Records excerpted from a collection

Content starts

-- ==== Sys2Proof/Tests/Witnesses.lean ====
section
/-! SUPPORT. For each statement with hypotheses, a state and operands that meet all of them together, clause by clause at a
boundary value where the statement has several. -/

namespace Sys2Proof.Tests

open Sys2Proof Sys2Proof.Machine

/-- After reset, waiting to take the word `w`. -/
def taking (w : CommandWord) : State := State.reset.withNextWord w

/-! ### Encoding -/

theorem witness_DecodeOfEncodeIsTheCommand : (Instr.rdcell 3 383).wellFormed = true := by decide
theorem witness_EncodeOfDecodeIsTheWord : decode 0x4003017F = .ok (.rdcell 3 383) := by decide
theorem witness_DecodedWordMatchesItsTableRow : decode 0x203F3F07 = .ok (.setpx 63 63 7) := by decide
theorem witness_AssembledWordsAreTheSyntaxTables : (255 < 256 ∧ ¬ 256 < 256) ∧
    ((63 < 64 ∧ 63 < 64 ∧ 7 < 8) ∧ ¬ (64 < 64 ∧ 0 < 64 ∧ 0 < 8)) ∧ ((3 < 4 ∧ 383 < 384) ∧ ¬ (3 < 4 ∧ 384 < 384)) := by
  decide
theorem witness_PseudoInstructionsExpand : (255 : Nat) < 256 ∧ 128 < 256 ∧ 127 < 256 := by decide

/-! ### The step and the port -/

theorem witness_StepRunsTheDecodedCommand : (taking 0x1000005A).takeTurn.1 = .host ∧ (taking 0x1000005A).host = .ready ∧
    (taking 0x1000005A).commands = 0x1000005A :: [] ∧ decode 0x1000005A = .ok (.fill 0x5A) :=
  ⟨rfl, rfl, rfl, by decide⟩

theorem witness_StepContinuesTheCommandInProgress :
    ((busyWith (.setpx 5 2 7) 1).setTurns [.host]).takeTurn.1 = .host ∧
    ((busyWith (.setpx 5 2 7) 1).setTurns [.host]).host = .busy (.setpx 5 2 7) 1 [] := ⟨rfl, rfl⟩

theorem witness_StepRunsTheFetchWord : decodeTableWord 32 0x4003017F = some (.rdcell 3 383) := by decide

theorem witness_PortAcceptsOnlyWhenReady :
    (∃ s t : State, s.host = .busy (.rdcell 0 0) 0 [] ∧ step s = .next t) ∧
    (State.reset.host = .ready ∧ (Instr.rdcell 3 383).wellFormed = true ∧ 0 < microSteps (.rdcell 3 383)) ∧
    ((busyWith (.setpx 5 2 7) 2).HostInv ∧ (busyWith (.setpx 5 2 7) 2).host = .busy (.setpx 5 2 7) 2 [] ∧
      2 + 1 = microSteps (.setpx 5 2 7)) ∧
    ((taking 0x40000180).takeTurn.1 = .host ∧ (taking 0x40000180).host = .ready ∧
      (taking 0x40000180).commands = 0x40000180 :: [] ∧ decode 0x40000180 = .error (.offsetRange 384)) :=
  ⟨⟨(busyWith (.rdcell 0 0) 0).setTurns [.host], _, rfl, rfl⟩, ⟨rfl, by decide, by decide⟩,
    ⟨⟨rfl, by decide, rfl⟩, rfl, rfl⟩, ⟨rfl, rfl, rfl, by decide⟩⟩

theorem witness_OtherCommandWaitsWhileBusy :
    (busyWith (.fill 0) 0).host = .busy (.fill 0) 0 [] ∧ Instr.fill 0 ≠ Instr.fill 1 := ⟨rfl, by decide⟩

theorem witness_CommandStopsExactlyOnProgressTheSpecLacks :
    (∃ written, (busyWith (.fill 0) 1536).host = .busy (.fill 0) 1536 written ∧ microSteps (.fill 0) ≤ 1536) ∧
    (∃ written, (busyWith (.rdcell 0 384) 0).host = .busy (.rdcell 0 384) 0 written ∧
      (Instr.rdcell 0 384).wellFormed = false) ∧
    ∃ t, exec (.fill 0) State.reset = .next t :=
  ⟨⟨[], rfl, by decide⟩, ⟨[], rfl, by decide⟩, ⟨_, rfl⟩⟩

theorem witness_ReservedWordSetsTheStickyMark :
    ((taking 0x40000180).takeTurn.1 = .host ∧ (taking 0x40000180).host = .ready ∧
      (taking 0x40000180).commands = 0x40000180 :: [] ∧ decode 0x40000180 = .error (.offsetRange 384)) ∧
    ∃ t, ((taking 0).setRefused true).refused = true ∧ step ((taking 0).setRefused true) = .next t :=
  ⟨⟨rfl, rfl, rfl, by decide⟩, ⟨_, rfl, rfl⟩⟩

theorem witness_MarkIsSetOnlyByAReservedWord :
    ∃ t, step (taking 0) = .next t ∧ (taking 0).refused = false ∧ t.refused = true := ⟨_, rfl, rfl, rfl⟩

/-! ### FILL -/

/-- Every cell but FILL_ORDER's last one, in rising order: the cells written when one micro-step is left. -/
def allButLast : List Nat := (List.range 1536).filter fun a => decide (fillCell 1535 ≠ some a)

/-- A frame store in which every cell holds `v`. -/
def filled (v : Byte) : Memory := (List.range 1536).foldl (fun m a => m.write a v) []

theorem read_foldl_write (v : Byte) (as : List Nat) (m : Memory) (a : Nat) :
    (as.foldl (fun m a => m.write a v) m).read a = if a ∈ as then v else m.read a := by
  induction as generalizing m with
  | nil => simp
  | cons b rest ih =>
    simp only [List.foldl_cons, ih, Memory.read_write, List.mem_cons]
    by_cases h : a ∈ rest
    · simp [h]
    · by_cases hb : b = a
      · simp [hb]
      · simp [h, hb, Ne.symm hb]

theorem wf_foldl_write (v : Byte) (as : List Nat) (m : Memory) (hm : m.wf = true) (h : ∀ a ∈ as, a < 1536) :
    (as.foldl (fun m a => m.write a v) m).wf = true := by
  induction as generalizing m with
  | nil => exact hm
  | cons b rest ih =>
    exact ih _ (Memory.wf_write v hm (h b (List.mem_cons_self ..))) fun a ha => h a (List.mem_cons_of_mem b ha)

/-- FILL v with its last micro-step left, that step's turn next. -/
def lastFillStep (v : Byte) : State :=
  ((State.reset.setFb (filled v)).setHost (.busy (.fill v) 1535 allButLast)).setTurns [.host]

theorem writtenBy_allButLast : writtenBy 1535 allButLast := by
  refine ⟨(List.pairwise_lt_range (n := 1536)).filter _, fun a => ?_⟩
  simp only [allButLast, List.mem_filter, List.mem_range, decide_eq_true_eq]
  constructor
  · rintro ⟨ha, hne⟩
    obtain ⟨k, hk, hka⟩ := fillCell_surj ha
    refine ⟨k, ?_, hka⟩
    have : k ≠ 1535 := fun h => hne (h ▸ hka)
    omega
  · rintro ⟨j, hj, hja⟩
    refine ⟨fillCell_lt hja, fun h => ?_⟩
    have := fillCell_inj hja h
    omega

theorem hostInv_of_fill {s : State} {v : Byte} {k : Nat} {written : List Nat} (h : s.host = .busy (.fill v) k written)
    (hk : k < 1536) (hw : writtenBy k written) (hv : ∀ a ∈ written, s.cell a = v) : s.HostInv := by
  rw [State.HostInv, h]
  exact And.intro hk (And.intro hw hv)

theorem filled_wf (v : Byte) : (filled v).wf = true := by
  unfold filled
  exact wf_foldl_write v (List.range 1536) [] rfl fun a => List.mem_range.1

theorem read_filled (v : Byte) {a : Nat} (ha : a ∈ allButLast) : (filled v).read a = v := by
  unfold allButLast at ha
  unfold filled
  rw [read_foldl_write, if_pos (List.mem_of_mem_filter ha)]

theorem lastFillStep_inv (v : Byte) : (lastFillStep v).Inv := by
  have hb : 1535 < 1536 := by omega
  have hwf := filled_wf v
  have hread := fun a => @read_filled v a
  have hwritten := writtenBy_allButLast
  unfold lastFillStep
  generalize filled v = m at *
  generalize allButLast = written at *
  generalize 1535 = k at *
  exact And.intro hwf (And.intro (hostInv_of_fill rfl hb hwritten hread)
    ⟨rfl, rfl, (fun h : true = false => by cases h), (fun h : true = false => by cases h)⟩)

theorem witness_FillOverwritesEveryCell : State.reset.host = .ready ∧ (1535 : Nat) < 1536 ∧
    (busyWith (.fill 0xFF) 1535).host = .busy (.fill 0xFF) 1535 [] := ⟨rfl, by decide, rfl⟩

theorem witness_FillHoldsUnderEveryInterleaving : ∃ t,
    (lastFillStep 0x5A).Inv ∧ (lastFillStep 0x5A).host = .busy (.fill 0x5A) 1535 allButLast ∧
    (lastFillStep 0x5A).commands = [] ∧ run 1 (lastFillStep 0x5A) = .next t ∧ t.host = .ready :=
  ⟨_, lastFillStep_inv 0x5A, rfl, rfl, rfl, rfl⟩

/-! ### RDCELL, ENCC, SETPX -/

theorem witness_RdcellReadsOneCell : (383#9).toNat < 384 ∧ State.reset.host = .ready ∧
    (busyWith (.rdcell 3 383) 0).host = .busy (.rdcell 3 383) 0 [] := ⟨by decide, rfl, rfl⟩

theorem witness_RdcellOfNoCellIsRefused : 384 ≤ (384#9).toNat ∧ State.reset.host = .ready := ⟨by decide, rfl⟩

theorem witness_EnccEncodesTheColour : State.reset.host = .ready := rfl

theorem witness_SetpxUpdatesItsPlanes : State.reset.host = .ready ∧
    ∃ m, (busyWith (.setpx 63 63 7) 2).host = .busy (.setpx 63 63 7) 2 [] ∧ 2 < 3 ∧
      (384 * 3 + 383 = 384 * ((63#6).toNat &&& 3) +
        (((63#6).toNat &&& 7) + ((63#6).toNat &&& 0xF8) * 6 + ((63#6).toNat &&& 4) * 2) + 16 * 2) ∧
      Config.lineMap.mask[((63#6).toNat &&& 0x3F) >>> 3]? = some m :=
  ⟨rfl, Config.lineMap.mask[7], rfl, by decide, by decide, by simp⟩

theorem witness_SetpxCompletes : State.reset.host = .ready := rfl

theorem witness_SetpxColourReadsBack :
    State.reset.host = .ready ∧ ∃ l : Fin 8, maskOf Config.lineMap 63 = BitVec.twoPow 8 l.val :=
  ⟨rfl, Config.lineMap.oneHot (rowGroup 63)⟩

theorem witness_LastSetpxOfAPixelWins : State.reset.host = .ready ∧ State.reset.fb.wf = true := ⟨rfl, rfl⟩

theorem witness_SetpxKeepsOtherPixels : State.reset.host = .ready ∧ ((0 : Coord), (0 : Coord)) ≠ (0, 8) ∧
    ∃ l : Fin 8, maskOf Config.lineMap 8 = BitVec.twoPow 8 l.val :=
  ⟨rfl, by decide, Config.lineMap.oneHot (rowGroup 8)⟩

/-! ### Frames -/

theorem witness_StoringCommandsFrame :
    (∃ t a, exec (.fill 1) (busyWith (.fill 1) 0) = .next t ∧ (busyWith (.fill 1) 0).host = .busy (.fill 1) 0 [] ∧
      fillCell 0 = some a) ∧
    (∃ t, exec (.setpx 63 63 7) (busyWith (.setpx 63 63 7) 2) = .next t ∧
      (busyWith (.setpx 63 63 7) 2).host = .busy (.setpx 63 63 7) 2 [] ∧ planeCell 63 63 2 = some 1535) ∧
    (∃ t, exec (.fill 1) State.reset = .next t) ∧ ∃ t, exec (.setpx 0 0 1) State.reset = .next t :=
  ⟨⟨_, _, rfl, rfl, rfl⟩, ⟨_, rfl, rfl, by decide⟩, ⟨_, rfl⟩, ⟨_, rfl⟩⟩

theorem witness_NonStoringCommandsFrame :
    (∃ t, exec (.encc 1 2 3) State.reset = .next t) ∧
    (∃ t, exec (.rdcell 3 383) State.reset = .next t ∧ (383#9).toNat < 384) ∧
    ∃ t, exec (.rdcell 3 383) (busyWith (.rdcell 3 383) 0) = .next t := ⟨⟨_, rfl⟩, ⟨_, rfl, by decide⟩, ⟨_, rfl⟩⟩

theorem witness_OnlyEnccAndRdcellWriteResp :
    ∃ t, step (taking 0x30FF0000) = .next t ∧ t.resp ≠ (taking 0x30FF0000).resp := ⟨_, rfl, by decide⟩

/-! ### Layout -/

theorem witness_InverseMapFindsThePixel : ∃ l : Fin 8, Config.lineMap.mask[(7 : Fin 8)] = BitVec.twoPow 8 l.val :=
  Config.lineMap.oneHot 7

/-! ### The scan engine -/

theorem witness_TickStartsACycle : (withTurns [.tick]).takeTurn.1 = .tick ∧ (withTurns [.tick]).fsm = .idle ∧
    (withTurns [.tick]).out.lat = false := ⟨rfl, rfl, rfl⟩

theorem witness_TurnsWithNothingToDoChangeNothing :
    (((withTurns [.tick]).setFsm .heart).takeTurn.1 = .tick ∧ ((withTurns [.tick]).setFsm .heart).fsm ≠ .idle) ∧
    ((withTurns [.scan]).takeTurn.1 = .scan ∧ (withTurns [.scan]).fsm = .idle) := ⟨⟨rfl, by decide⟩, ⟨rfl, rfl⟩⟩

theorem witness_ScanStreamsACell : (withTurns [.scan]).takeTurn.1 = .scan ∧
    ((withTurns [.scan]).setFsm (.data 383)).fsm = .data 383 ∧
    ((withTurns [.scan]).setFsm (.clkLo 383)).fsm = .clkLo 383 ∧
    ((withTurns [.scan]).setFsm (.clkHi 383)).fsm = .clkHi 383 := ⟨rfl, rfl, rfl, rfl⟩

theorem witness_ScanHousekeeping : ∀ f : Fsm, ((withTurns [.scan]).setFsm f).takeTurn.1 = .scan ∧
    ((withTurns [.scan]).setFsm f).fsm = f := fun _ => ⟨rfl, rfl⟩

theorem witness_OnlyAdvanceWritesTheBank : ((withTurns [.scan]).setFsm .advance).takeTurn.1 = .scan ∧
    ((withTurns [.scan]).setFsm .advance).fsm = .advance ∧ ∃ t, step ((withTurns [.scan]).setFsm .advance) = .next t ∧ t.bank ≠ ((withTurns [.scan]).setFsm .advance).bank :=
  ⟨rfl, rfl, _, rfl, by decide⟩

/-- After reset in phase `f`, with the lines of that phase, a scan turn next. -/
def inPhase (f : Fsm) (o : Lines) (b : Bank) : State :=
  (((withTurns [.scan]).setFsm f).setOut o).setBank b

theorem witness_LinesChangeOnlyInTheirPhases :
    (∃ t, step ((inPhase (.data 0) Lines.reset 0).setFb [(0, 1)]) = .next t ∧
      t.out.data ≠ ((inPhase (.data 0) Lines.reset 0).setFb [(0, 1)]).out.data) ∧
    (∃ t, step (inPhase (.clkLo 0) Lines.reset 0) = .next t ∧ t.out.clk ≠ (inPhase (.clkLo 0) Lines.reset 0).out.clk) ∧
    (∃ t, step (inPhase .latHi Lines.reset 0) = .next t ∧ t.out.lat ≠ (inPhase .latHi Lines.reset 0).out.lat) ∧
    (∃ t, step (inPhase .unblank Lines.reset 0) = .next t ∧
      t.out.blank ≠ (inPhase .unblank Lines.reset 0).out.blank) ∧
    (∃ t, step (inPhase .addr Lines.reset 3) = .next t ∧ t.out.address ≠ (inPhase .addr Lines.reset 3).out.address) ∧
    ∃ t, step (inPhase .heart Lines.reset 0) = .next t ∧ t.out.hb ≠ (inPhase .heart Lines.reset 0).out.hb :=
  ⟨⟨_, rfl, by decide⟩, ⟨_, rfl, by decide⟩, ⟨_, rfl, by decide⟩, ⟨_, rfl, by decide⟩, ⟨_, rfl, by decide⟩,
    ⟨_, rfl, by decide⟩⟩

/-- A panel whose registers and latches agree. -/
def evenPanel : Panel := ⟨Vector.replicate 8 0, Vector.replicate 8 0⟩

theorem witness_LineChangesKeepTheOrder :
    (∃ t, (inPhase .addr Lines.reset 3).Inv ∧ step (inPhase .addr Lines.reset 3) = .next t ∧
      t.out.address ≠ (inPhase .addr Lines.reset 3).out.address) ∧
    (∃ t, (inPhase .latHi Lines.reset 0).Inv ∧ step (inPhase .latHi Lines.reset 0) = .next t ∧
      (inPhase .latHi Lines.reset 0).out.lat = false ∧ t.out.lat = true) ∧
    ∃ t, ((inPhase .unblank Lines.reset 0).setPanel evenPanel).Inv ∧
      step ((inPhase .unblank Lines.reset 0).setPanel evenPanel) = .next t ∧
      ((inPhase .unblank Lines.reset 0).setPanel evenPanel).out.blank = true ∧ t.out.blank = false :=
  ⟨⟨_, ⟨rfl, trivial, rfl, rfl, rfl⟩, rfl, by decide⟩, ⟨_, ⟨rfl, trivial, rfl, rfl, rfl, by decide⟩, rfl, rfl, rfl⟩,
    ⟨_, ⟨rfl, trivial, rfl, rfl, rfl, by decide, rfl⟩, rfl, rfl, rfl⟩⟩

theorem witness_UndisturbedCycle : (withTurns cycleTurns).fsm = .idle ∧ (withTurns cycleTurns).turns = cycleTurns ++ [] :=
  ⟨rfl, (List.append_nil _).symm⟩

theorem witness_PanelHoldsTheStreamedBank :
    (withTurns cycleTurns).fsm = .idle ∧ (withTurns cycleTurns).turns = cycleTurns ++ [] := witness_UndisturbedCycle

theorem reset_inv : State.reset.Inv :=
  ⟨rfl, trivial, rfl, rfl, (fun h : true = false => by cases h), (fun h : true = false => by cases h)⟩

Content ends

→ ACTIVITY
Retype only this portion of the data above: the line containing "generalize 1535 = k at *", the line containing "theorem witness_FillOverwritesEveryCell : State.reset.host", and all lines between them, exactly.

→ SOLUTION TO THIS EXERCISE
  generalize 1535 = k at *
  exact And.intro hwf (And.intro (hostInv_of_fill rfl hb hwritten hread)
    ⟨rfl, rfl, (fun h : true = false => by cases h), (fun h : true = false => by cases h)⟩)

theorem witness_FillOverwritesEveryCell : State.reset.host = .ready ∧ (1535 : Nat) < 1536 ∧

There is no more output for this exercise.